For the infrared image studied in this paper, color information maps the temperature data of the target object, instead of the color characteristics of the object itself. Therefore, its contrast is not high. The texture of the target object cannot be clearly displayed. It is also important to note that in the actual operation of collecting infrared images of power equipment, the image will inevitably change in spatial position, so using the above three features, that is, color, texture, and spatial relationship features, to describe the target equipment in infrared images is not in line with the actual feature extraction requirements. Compared with other features, shape features can better identify the power equipment in infrared images. Therefore, the Hu moment of the invariant moment is used to recognize the shape features of power equipment in the infrared image.

3.2. Infrared Image Recognition

Image recognition is one of the practical applications of pattern recognition in digital image processing. Generally, image segmentation and feature extraction are carried out, and after image analysis, a certain feature in the selected image is recognized and then classified. The specific flow is shown in Figure 1. In this paper, image acquisition refers to the use of infrared thermal imager for power equipment image acquisition and import into the computer for the next processing operation. Image segmentation is to segment the target image, that is, the faulty power equipment from the image background. Feature extraction and selection are to process the image information and then extract the features that can describe the essence of the target object segmented from the image. The classifier uses the features extracted in the previous step to classify and recognize the image features through appropriate functions and evaluation criteria.

Up to now, many algorithms for image recognition have been widely used, such as artificial neural network recognition, fuzzy recognition, and template matching. In this paper, a support vector machine algorithm based on statistical theory is used to classify and recognize infrared images of substation equipment. The classification function mainly classifies images according to the features extracted from images. Generally, minimum distance classification is adopted, and there are machine learning methods, such as SVM, KNN, SVM, BPNN, CNN, and transfer learning. According to the set standard, the image features are classified so as to realize the classification function.

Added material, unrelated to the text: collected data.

-- ==== Sys2Proof/Machine/State.lean ====
section
/-! DEFINITION. The state of the engine: everything the manual gives the block, the queue of waiting commands, and the
state at reset. -/

namespace Sys2Proof.Machine
open Sys2Proof

/-- Why a command stops the model with a fault. The manual describes every failure of the engine as state (an event, a
status, a part held off), so no command faults; the type has the one reason a later extension could use.
DESIGN CHOICE (log 112). -/
inductive Fault where
  /-- An access to an address the manual says does not exist: raised by no command today, because R429 gives every
  unlisted offset a reading. Safe. -/
  | noSuchAddress
deriving DecidableEq, Repr

/-- Why the model refuses a command. DESIGN CHOICE (log 112). -/
inductive Refusal where
  /-- No meaning has been written for the command yet; raised by `exec` alone. Safe. -/
  | notModelled (mnemonic : String)
deriving DecidableEq, Repr

/-- The configuration and protection records in the flash journals: what a startup puts in force (R504 to R506). -/
structure Store where
  /-- the arm policy and ARM_DELAY record (R59). No command of the spec writes it: the model holds it as given in the store, and startup
  loads it. DESIGN CHOICE (log 135). -/
  armPolicy : Nat := 2
  armDelay  : Nat := 0
  /-- `sys.client`: authority and DISABLE of clients 1 to 127 -/
  auth      : Tab (Nat × Bool) := []
  hkInt     : Nat := 1000
  time      : TimeCfg := {}
  col       : Tab (Nat × Nat) := []
  routes    : Tab Nat := []
  inRecs    : Tab InRec := []
  p         : Nat := 40
  seqs      : Tab (List Nat) := []
  plaus     : Tab Plaus := []
  track     : TrackCfg := {}
  td        : TdCfg := {}
  io        : FldCfg := {}
  table     : TableBuf := {}
  images    : Tab (Option FjImg) := []
  stns      : Tab (Option StnDecl) := []
  subs      : Tab (Option SubDecl) := []
  pubs      : Tab (Option PubDecl) := []
  svs       : Tab (Option SvDecl) := []
  net       : NetCfg := {}
  fab       : FabCfg := {}
  sig       : Tab SigCfg := []
  tw        : Tab TwCfg := []
  access    : List AccRec := List.replicate 32 {}
  /-- pinned routes: table (0 zone, 1 node) × 256 + index -/
  pins      : Tab (Option Route) := []
  dist      : DistCfg := {}
  chain     : Bool × Nat := (false, 0)
  /-- GEN of each record identity, and the format under which the protection records of it were written last -/
  gens      : Tab Nat := []
  fmts      : Tab Nat := []
deriving DecidableEq, Repr

/-- What outlives a reset: flash, fuses, and the RESET_CAUSE latch (23, R38, R541). -/
structure NvSt where
  fuse     : Nat := 0
  imgA     : ImgSlot := { hdr := some {}, bootable := true }
  imgB     : ImgSlot := {}
  key0     : KeySlot := { kgen := some 0 }
  key1     : KeySlot := {}
  /-- the programmed words of the commit log; none for one left partly programmed (R512) -/
  log      : List (Option Word) := []
  /-- copies A and B of the backstop settings; the factory image until a commit replaces it (R212, R216) -/
  bsA      : Option (List Byte) := none
  bsB      : Option (List Byte) := none
  /-- the copy whose programming a reset cut off (0 A, 1 B), and whether power was lost before the S of a commit (R216) -/
  bsTorn   : Option Nat := none
  bsCut    : Bool := false
  /-- the newest entry of each record identity in journal copies 0 and 1 (R505, R506) -/
  jour0    : Tab (List Byte) := []
  jour1    : Tab (List Byte) := []
  sums     : Tab (Option SumRec) := []
  nextRseq : Nat := 0
  lifeA    : LifeCopy := {}
  lifeB    : LifeCopy := {}
  /-- SUPPRESSED counts still pending, which a reset does not clear (R456) -/
  supp     : Tab Nat := []
  pcycle   : Nat := 0
  /-- entries carried from a shutdown record that could not be written (R461) -/
  carry    : Option (Nat × Tab Tally) := none
  store    : Store := {}
  stg      : Staging := {}
  chain    : Chain := {}
  areas    : Tab Area := []
  spares   : Tab (List Nat) := []
  jobs     : List FJob := []
  resetCause : Nat := 0
deriving DecidableEq, Repr

/-- The block: all state but the queue of waiting commands. -/
structure Block where
  lands : Lands := {}
  nv    : NvSt := {}
  sys   : SysSt := {}
  time  : TimeSt := {}
  evr   : RecSt := {}
  mbx   : MbxSt := {}
  flt   : FltSt := {}
  cnv   : CnvSt := {}
  acc   : AccSt := {}
  bs    : BsSt := {}
  fside : FldSt := {}
  bar   : BarSt := {}
  wheel : WheelSt := {}
  elm   : ElmSt := {}
  lgc   : LgcSt := {}
  net   : NetSt := {}
  fab   : FabSt := {}
  dist  : DistSt := {}
  snap  : SnapSt := {}
  /-- the model's own counter of free values taken -/
  fresh : Nat := 0
deriving DecidableEq, Repr

/-- The machine: the block and the commands waiting for it, first in, first out. -/
structure State where
  blk     : Block := {}
  pending : List Instr := []
deriving DecidableEq, Repr

/-- The engine as manufactured, with PORST_N held low: logic side in reset, field side unpowered, factory flash.
DESIGN CHOICE (log 1, 2, 114). -/
def State.reset : State := {}

end Sys2Proof.Machine
end

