-- ==== Sys2Proof/Machine/Ops.lean ====
section
/-! DEFINITION. The named operations that commands share: answering a request, reaching a session, and ordering a flash
write. -/

namespace Sys2Proof.Machine
open Sys2Proof

/-! ### Mailbox answers (R431 to R438) -/

/-- Status codes of R438. -/
def stOK : Nat := 0x0000
def stBUSY : Nat := 0x0001
def stBADCMD : Nat := 0x0010
def stBADARG : Nat := 0x0011
def stNOAUTH : Nat := 0x0020
def stCONFLICT : Nat := 0x0021
def stNOTSEL : Nat := 0x0022
def stNOTREADY : Nat := 0x0030
def stLINKERR : Nat := 0x0031
def stNOTERASED : Nat := 0x0040
def stWORN : Nat := 0x0041
def stBADTAG : Nat := 0x0050
def stBADSIG : Nat := 0x0051
def stLATE : Nat := 0x0060
def stTOOLONG : Nat := 0x0061
def stREFUSED : Nat := 0x0070
def stNOANSWER : Nat := 0x0071

/-- Bytes a message occupies: 16 × ⌈(16 + LEN)/16⌉ (R432). -/
def msgSize (len : Nat) : Nat := 16 * ((16 + len + 15) / 16)

/-- The bytes of a message with its padding (R432, R437). -/
def msgBytes (client flags cmd seq status epoch : Nat) (payload : List Byte) : List Byte :=
  leBytes 1 client ++ leBytes 1 flags ++ leBytes 2 cmd ++ leBytes 4 seq ++ leBytes 2 status ++
  leBytes 2 payload.length ++ leBytes 4 epoch ++ payload ++ zeros (msgSize payload.length - 16 - payload.length)

/-- Write a response into the response ring, behind a PAD where it does not fit before the end; none without room
(R432, R433). -/
def Client.write (c : Client) (r : Rsp) : Option Client :=
  let n := msgSize r.payload.length
  let m := msgBytes (r.echo.getD r.client) (r.flags.toNat % 2 + 0x80) r.cmd r.seq r.status (r.epoch % 2 ^ 32) r.payload
  let p := c.rspProd
  let at_ (a : Nat) (ring : Mem) : Client := { c with rspRing := memWrite ring a m, rspProd := (a + n) % 8192 }
  let pad := memWrite c.rspRing p (msgBytes r.client 0 0xFFFF 0 0 0 [] |>.take 10) |> fun g =>
    memWrite g (p + 10) (leBytes 2 (8192 - p - 16) ++ leBytes 4 0)
  if c.rspCons ≤ p then
    if p + n < 8192 || (p + n = 8192 && 0 < c.rspCons) then some (at_ p c.rspRing)
    else if p + n = 8192 then none
    else if n < c.rspCons then some (at_ 0 pad) else none
  else if p + n < c.rspCons then some (at_ p c.rspRing) else none

/-- Deliver a response of a host client: into its ring with a signal, or to wait with STALL and event 433 (R430, R433,
R435). -/
def Block.deliver (r : Rsp) (b : Block) : Block :=
  let c := tget clientD b.mbx.clients r.client
  let put (x : Client) : Block := { b with mbx := { b.mbx with clients := tset clientD b.mbx.clients r.client x } }
  if c.stall then put { c with waiting := c.waiting ++ [r] }
  else match c.write r with
    | some x => if r.flags.toNat / 2 % 2 = 1 then put x else (put x).vecCause (16 + r.client % 16)
    | none => (put { c with waiting := [r], stall := true }).raise 433 r.client

def sessD (_ : Nat) : Option Sess := none

/-- Send a response to its client: host clients by their rings, fabric clients by their sessions (R418, R433). A session that
has closed receives nothing. -/
def Block.send (r : Rsp) (b : Block) : Block :=
  if r.client < 128 then b.deliver r
  else match tget sessD b.fab.sess r.client with
    | some x => b.fabMessage 5 x.peer false (leBytes 1 3 ++ zeros 1 ++ leBytes 1 r.client ++ zeros 1 ++
        (msgBytes (r.echo.getD r.client) (r.flags.toNat % 2 + 0x80) r.cmd r.seq r.status (r.epoch % 2 ^ 32) r.payload).take
          (16 + r.payload.length))
    | none => b

/-- Is the request accepted and without a response? -/
def Block.has (r : Req) (b : Block) : Bool := b.mbx.accepted.any fun a => a.req == r

/-- Take a request off the accepted list. -/
def Block.drop (r : Req) (b : Block) : Block :=
  { b with mbx := { b.mbx with accepted := b.mbx.accepted.eraseP fun a => a.req == r } }

/-- Answer an accepted request: exactly one response under its SEQ (R433, R437). One that a reset of its rings, or the close of
its session, has cancelled gets none (R436). Event 430 goes with NO_AUTH (R448). DESIGN CHOICE (log 83). -/
def Block.answer (r : Req) (status epoch : Nat) (payload : List Byte) (b : Block) : Block :=
  if !b.has r then b else
  let b := b.drop r
  let b := b.raiseIf (status == stNOAUTH) 430 r.client
  b.send { client := r.client, flags := r.flags &&& 3, cmd := r.cmd, seq := r.seq, status := status,
           epoch := epoch, payload := payload }

/-- Answer with a status alone; word 3 carries the epoch of completion (R24). -/
def Block.status (r : Req) (st : Nat) (b : Block) : Block := b.answer r st b.time.epoch []

/-- Answer OK with data of the epoch of completion. -/
def Block.ok (r : Req) (payload : List Byte) (b : Block) : Block := b.answer r stOK b.time.epoch payload

/-- The level a client holds (R440). -/
def Block.authOf (c : Nat) (b : Block) : Nat := if c = 0 then 3 else (tget clientD b.mbx.clients c).auth

/-- RD: the read form of a command that has one (R437). -/
def Req.rd (r : Req) : Bool := r.flags.toNat % 2 == 1

/-- The SP runs: it is neither restarting nor stopped (R539, R540). -/
def Block.spUp (b : Block) : Bool := b.flt.spRestarting.isNone && !b.flt.spStopped

/-- The meaning of a mailbox row: the SP executes an accepted request of its command code; the row cannot occur for any
other, or while no SP runs, and then changes nothing. -/
def Block.onReq (cmd : Nat) (r : Req) (f : Block → Block) (b : Block) : Block :=
  if b.has r && r.cmd == cmd && b.spUp then f b else b

/-- The same for a row that stands for one OP of its command: a request of another row's OP is not this row's. -/
def Block.onOp (cmd : Nat) (r : Req) (mine : Bool) (f : Block → Block) (b : Block) : Block :=
  if mine then b.onReq cmd r f else b

/-- A ladle transfer reads or writes the object: every write to it is answered BUSY (R441). -/
def Block.ladleOn (obj : Nat) (b : Block) : Bool := b.mbx.ladles.any fun l => l.obj == obj

/-! ### Flash writes (R499, R503, R506) -/

/-- Flash writes are refused while an orderly shutdown is in progress (R69). -/
def Block.flashBusy (b : Block) : Bool := b.sys.shutdown.isSome

/-- Order a flash write; FLASH_PROGRAM_COMPLETE carries it on. -/
def Block.order (j : Job) (b : Block) : Block := { b with nv := { b.nv with jobs := b.nv.jobs ++ [{ job := j }] } }

/-- A configuration command whose setting is one journal record: BUSY in a shutdown, otherwise the entry is ordered and
the command is answered when both appends are done (R506). DESIGN CHOICE (log 8). -/
def Block.journal (prot : Bool) (rid : Nat) (r : Req) (b : Block) : Block :=
  if b.flashBusy then b.status r stBUSY else b.order (.journal prot rid r)

end Sys2Proof.Machine
end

3.3. Feature Extraction Based on Directional Gradient Histogram

The feature based on directional gradient histogram is a feature descriptor for object recognition, which uses directional gradient histogram of the local area of the statistical image to form features. In the field of image classification, using HOG features combined with SVM classification has been widely used [18].

HOG feature extraction is a good way to describe the image or shape of the local region of the image through the distribution of gradient or edge direction density. The process is shown in Figure 2.

The specific process is described by Figure 2:(1)Firstly, the infrared image of power equipment is normalized by gamma ray, and the image is divided into smaller units, which are called cell units. In order to unify the overall standard, images are generally converted into gray images, and the gray values are set in the range of [0, 1].(2)The gradient value is calculated. The gradient operator [−1, 0, 1] is used to convolve the image, and the gradient component in the horizontal x-axis direction is obtained. Similarly, the gradient components perpendicular to the y-axis direction are obtained by using this operator, and the gradient size and direction of each pixel in the digital image are calculated by using these two gradient components.(3)Secondly, the directional gradient histogram is constructed. Each cell is divided into nine uniform directional blocks; then each pixel is mapped to a fixed angle range; and the gradient directional histogram of the cell is obtained, which contains the corresponding nine-dimensional feature vector of the cell.(4)In block normalized gradient histgram, the cells are combined into an interval, and the HOG features of all cells in this interval are obtained by connecting the eigenvectors in series. The overlapping of different intervals means that the different results of each cell feature will be expressed in the final feature vector, so the feature vector in the block should be normalized.(5)Finally, the HOG features are collected. All overlapping blocks are collected by HOG features, and the final combined feature vectors are used for classification.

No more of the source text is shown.